La vie est naine...
Il y a toujours eu dans le cinéma d’Alexander Payne cet humanisme de l’instant. Des fragments d’absolu baignant dans un ensemble d’inconnu, d’irrésolu. Car de la frustration émergeait souvent une douce mélancolie, où les minimes fulgurances emplissaient nos cœurs de partage et d’amour. Une émotion qui souvent dépassait son propre cadre, pour nous inviter à la chercher, la trouver ou s’ennuyer. Tout n’étant au final qu’une question de réceptivité et d’observation : savoir apprécier un moment, une émotion, une vérité cachée sous l’artificialité de son histoire. Mais le Cinéma de Payne peut avant tout se voir comme une illusoire « dérive des continents ». Des films sur les cassures, les ruptures, les fissures, qui répondent tous à un besoin de retrouver cet équilibre. Des films qui, sous l’ironie et le décalage, ne sont que des invitations à la reconstruction. Des œuvres optimistes en somme. Et Downsizing se voudrait incarner pleinement la démarche fabuliste de son auteur mais s’enlise dans l’inabouti et le changement de direction soudain de son concept.
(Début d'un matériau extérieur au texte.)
-- ==== Sys2Proof/Safety.lean ====
section
/-! DEFINITION. What counts as a safe run, and the premises a claim is stated with, each a named predicate (spec/70_reset_and_hazards.md
R181, R182, R184; spec/60_exceptions.md R170, R172; log 34). A claim about one `exec` or one `step` is about one instruction, so no
interrupt comes into it; a claim about a run names the events of the run and carries `NoInterruptTaken`. -/

namespace Sys2Proof.Machine

/-! ## Runs -/

/-- What can happen next on hardware: the instruction at PC is executed, or an interrupt is taken, after which the program is at
a state the spec says nothing of (R172). The model itself takes no interrupt; the constructor is there for the premise to
exclude (logs 22, 34). -/
inductive Event
  | instruction
  | interrupt (after : State)
  deriving DecidableEq, Repr

/-- The events one after the other, to the first fault or refusal. -/
def runEvents : List Event → State → Host.Outcome State Fault Refusal
  | [], s => .next s
  | .instruction :: es, s => andThen (step s) (runEvents es)
  | .interrupt t :: es, _ => runEvents es t

/-- The step answers a next state: neither the fault nor a refusal (R170). -/
def StepSafe (s : State) : Prop := ∃ t, step s = .next t

/-- The run of the events from `s` goes through and ends in `t`. -/
def RunsTo (es : List Event) (s t : State) : Prop := runEvents es s = .next t

/-! ## Code -/

/-- The address of the `k`-th byte that the next fetch reads (spec/20_memory.md R47). -/
def fetchAddr (s : State) (k : Nat) : Nat := phys s.segs.ps (s.pc + BitVec.ofNat 16 k)

/-- The entries that fetching the next `n` bytes adds to the special function register history, newest first (R42, D29; log 11). -/
def fetchReads (n : Nat) (s : State) : List SfrEvent :=
  ((List.range n).filter fun k => inSfr s.idb (fetchAddr s k)).reverse.map fun k => .read (fetchAddr s k)

/-- The `k`-th byte that the next fetch reads: memory's, or in the special function register area the oracle's answer after the
reads of the bytes before it. -/
def fetchedByte (s : State) (k : Nat) : Option Byte :=
  if inSfr s.idb (fetchAddr s k) then some (Config.sfrRead s.tick (fetchReads k s ++ s.sfrLog) (fetchAddr s k))
  else memGet s.mem (fetchAddr s k)

/-- The bytes at PS:PC upward are `bs` (R47). -/
def CodeAt (s : State) (bs : List Byte) : Prop := ∀ k, (h : k < bs.length) → fetchedByte s k = some bs[k]

/-- The next `n` bytes that the fetch reads are in memory, none in the special function register area. -/
def CodeInMemory (n : Nat) (s : State) : Prop := ∀ k < n, inSfr s.idb (fetchAddr s k) = false

/-- The next `n` bytes that the fetch reads are declared code (R47; log 9). -/
def CodeDeclared (n : Nat) (s : State) : Prop := ∀ k < n, inCode s (fetchAddr s k) = true

/-- The end of a run: PC stands on `EB FE`, a branch to itself (R184; log 33). The hardware does not stop there. -/
def EndOfRun (s : State) : Prop := CodeAt s [0xEB, 0xFE]

/-- A run that ends: some number of instructions leads to a state at the end of a run (R184). DESIGN CHOICE (log 33): any arrival
at `EB FE` counts, not the first alone, so a state after further turns of the loop is one too, and so is, where the two bytes were
fetched from the special function register area and a later fetch there reads others, one reached after passing `EB FE`. -/
def EndsAt (s t : State) : Prop := (∃ n, RunsTo (List.replicate n .instruction) s t) ∧ EndOfRun t

/-! ## The launch premises of a claim (R182) -/

/-- The premise `no_fault_recorded`: no event of the run faults or is refused. -/
def NoFaultRecorded (es : List Event) (s : State) : Prop := ∃ t, RunsTo es s t

/-- No fault and no refusal in the first `n` instructions. -/
def RunSafe (n : Nat) (s : State) : Prop := NoFaultRecorded (List.replicate n .instruction) s

/-- The premise `no_interrupt_taken`: every event of the run is the execution of an instruction (R172, D18; log 22). -/
def NoInterruptTaken (es : List Event) : Prop := ∀ e ∈ es, e = .instruction

/-- No store from `s` to `t` has gone to an address that `s` declares to be code. -/
def CodeUntouched (s t : State) : Prop :=
  (∀ a, inCode s a = true → memGet t.mem a = memGet s.mem a) ∧
  ∃ log, t.sfrLog = log ++ s.sfrLog ∧ ∀ a v, .write a v ∈ log → inCode s a = false

/-- The premise `code_region_immutable`: every instruction of the run is fetched from declared bytes, and no store of the run
targets a declared byte (R47, D20; log 9). -/
def CodeRegionImmutable (es : List Event) (s : State) : Prop :=
  ∀ k t, RunsTo (es.take k) s t → CodeUntouched s t ∧
    (k < es.length → ∀ i rest, decode (fetchBytes t) = .ok i rest → CodeDeclared (instrLength i) t)

/-- The premise `sfr_oracle`: what the claim assumes of the oracle (spec/20_memory.md R42; log 10). -/
def SfrOracle (assumed : (Nat → List SfrEvent → Nat → Byte) → Prop) : Prop := assumed Config.sfrRead

/-- A register, or a part of one, with its value: what a claim's launch names (R181, R182). -/
inductive LaunchValue
  | word (r : WReg) (v : Word)
  | byte (r : BReg) (v : Byte)
  | segment (r : SReg) (v : Word)
  | pc (v : Word)
  | dir (v : Bool)
  | idb (v : Byte)
  | flag (f : FlagName) (v : Bool)
  deriving DecidableEq, Repr

/-- The flag of that name. -/
def flagValue (f : FlagName) (g : Flags) : Bool :=
  match f with
  | .cy => g.cy
  | .p => g.p
  | .ac => g.ac
  | .z => g.z
  | .s => g.s
  | .v => g.v

/-- The register holds the value. -/
def LaunchValue.Holds (e : LaunchValue) (s : State) : Prop :=
  match e with
  | .word r v => getW r s = v
  | .byte r v => getB r s = v
  | .segment r v => getS r s = v
  | .pc v => s.pc = v
  | .dir v => s.dir = v
  | .idb v => s.idb = v
  | .flag f v => flagValue f s.flags = v

/-- The premise `registers_written`: the registers that hold a value at launch, with their values (R182, D22). In this model
every register holds some value (log 2), so the premise is what a claim knows of them. -/
def RegistersWritten (launch : List LaunchValue) (s : State) : Prop := ∀ e ∈ launch, e.Holds s

/-- The five launch premises of a claim about the events `es` from the launch state `s` (R182). -/
structure LaunchPremises (assumed : (Nat → List SfrEvent → Nat → Byte) → Prop) (launch : List LaunchValue) (es : List Event)
    (s : State) : Prop where
  noFaultRecorded : NoFaultRecorded es s
  noInterruptTaken : NoInterruptTaken es
  codeRegionImmutable : CodeRegionImmutable es s
  sfrOracle : SfrOracle assumed
  registersWritten : RegistersWritten launch s

/-- What was last written to the special function register at `a`, if anything was. -/
def lastWritten (a : Nat) : List SfrEvent → Option Byte
  | [] => none
  | .read _ :: log => lastWritten a log
  | .write b v :: log => if b = a then some v else lastWritten a log

/-- A premise of the kind `sfr_oracle`: the special function register at `a` is plain storage, a read answers what was last
written there (spec/20_memory.md R42; log 10). -/
def SfrPlainStorage (a : Nat) : Prop :=
  SfrOracle fun sfrRead => ∀ tick log v, lastWritten a log = some v → sfrRead tick log a = v

/-- The optional premise `pc_no_wrap`: the next `n` bytes stay below the top of the segment (D2). -/
def PcNoWrap (n : Nat) (s : State) : Prop := s.pc.toNat + n ≤ 0xFFFF

/-! ## Operands that can be read and written -/

/-- A byte or word at `seg:off` can be read: it does not pass offset FFFFH (spec/20_memory.md R38) and every byte of it has
been written or is a special function register (R170). -/
def CanRead (w : Width) (seg off : Word) (s : State) : Prop :=
  (w = .word → off ≠ 0xFFFF) ∧ ∀ a ∈ addrsOf w seg off, inSfr s.idb a = true ∨ memGet s.mem a ≠ none

/-- A double word pointer at `seg:off` can be read (spec/40_instruction_address.md R91). -/
def CanRead32 (seg off : Word) (s : State) : Prop :=
  off.toNat ≤ 0xFFFC ∧ CanRead .word seg off s ∧ CanRead .word seg (off + 2) s

/-- A byte or word at `seg:off` can be written: it does not pass offset FFFFH (R38) and no byte of it is declared code (R47). -/
def CanWrite (w : Width) (seg off : Word) (s : State) : Prop :=
  (w = .word → off ≠ 0xFFFF) ∧ ∀ a ∈ addrsOf w seg off, inCode s a = false

/-- No byte of the operand is a special function register: it is plain memory (spec/20_memory.md R41). -/
def PlainAt (w : Width) (seg off : Word) (s : State) : Prop := ∀ a ∈ addrsOf w seg off, inSfr s.idb a = false

end Sys2Proof.Machine
end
The Descendants souffrait parfois de sa parole, de son intimité, de son impuissance à élever la comédie humaine hors de son archipel de maladresses. Des lourdeurs qui au fond n’étaient là que pour renforcer cette distance, ce décalage, ce flottement habitant ce père de famille, perdu entre les choses brutes de la vie et le dépaysement apparent de la sienne. Car Payne a un certain don pour composer des portraits d’hommes brisés. George Clonney et Jack Nicholson y ont construit des rôles où l’émotion ne versait jamais dans l’excès, avec assez de justesse pour insuffler à leurs errements un souffle de renouveau. Des personnages qui se cherchent et se réparent. Toutes ces épreuves pour aboutir à une forme de réunion, qu’elle soit autour d’un verre, autour d’un père, autour d’une glace, dans un canapé ou sous une couverture.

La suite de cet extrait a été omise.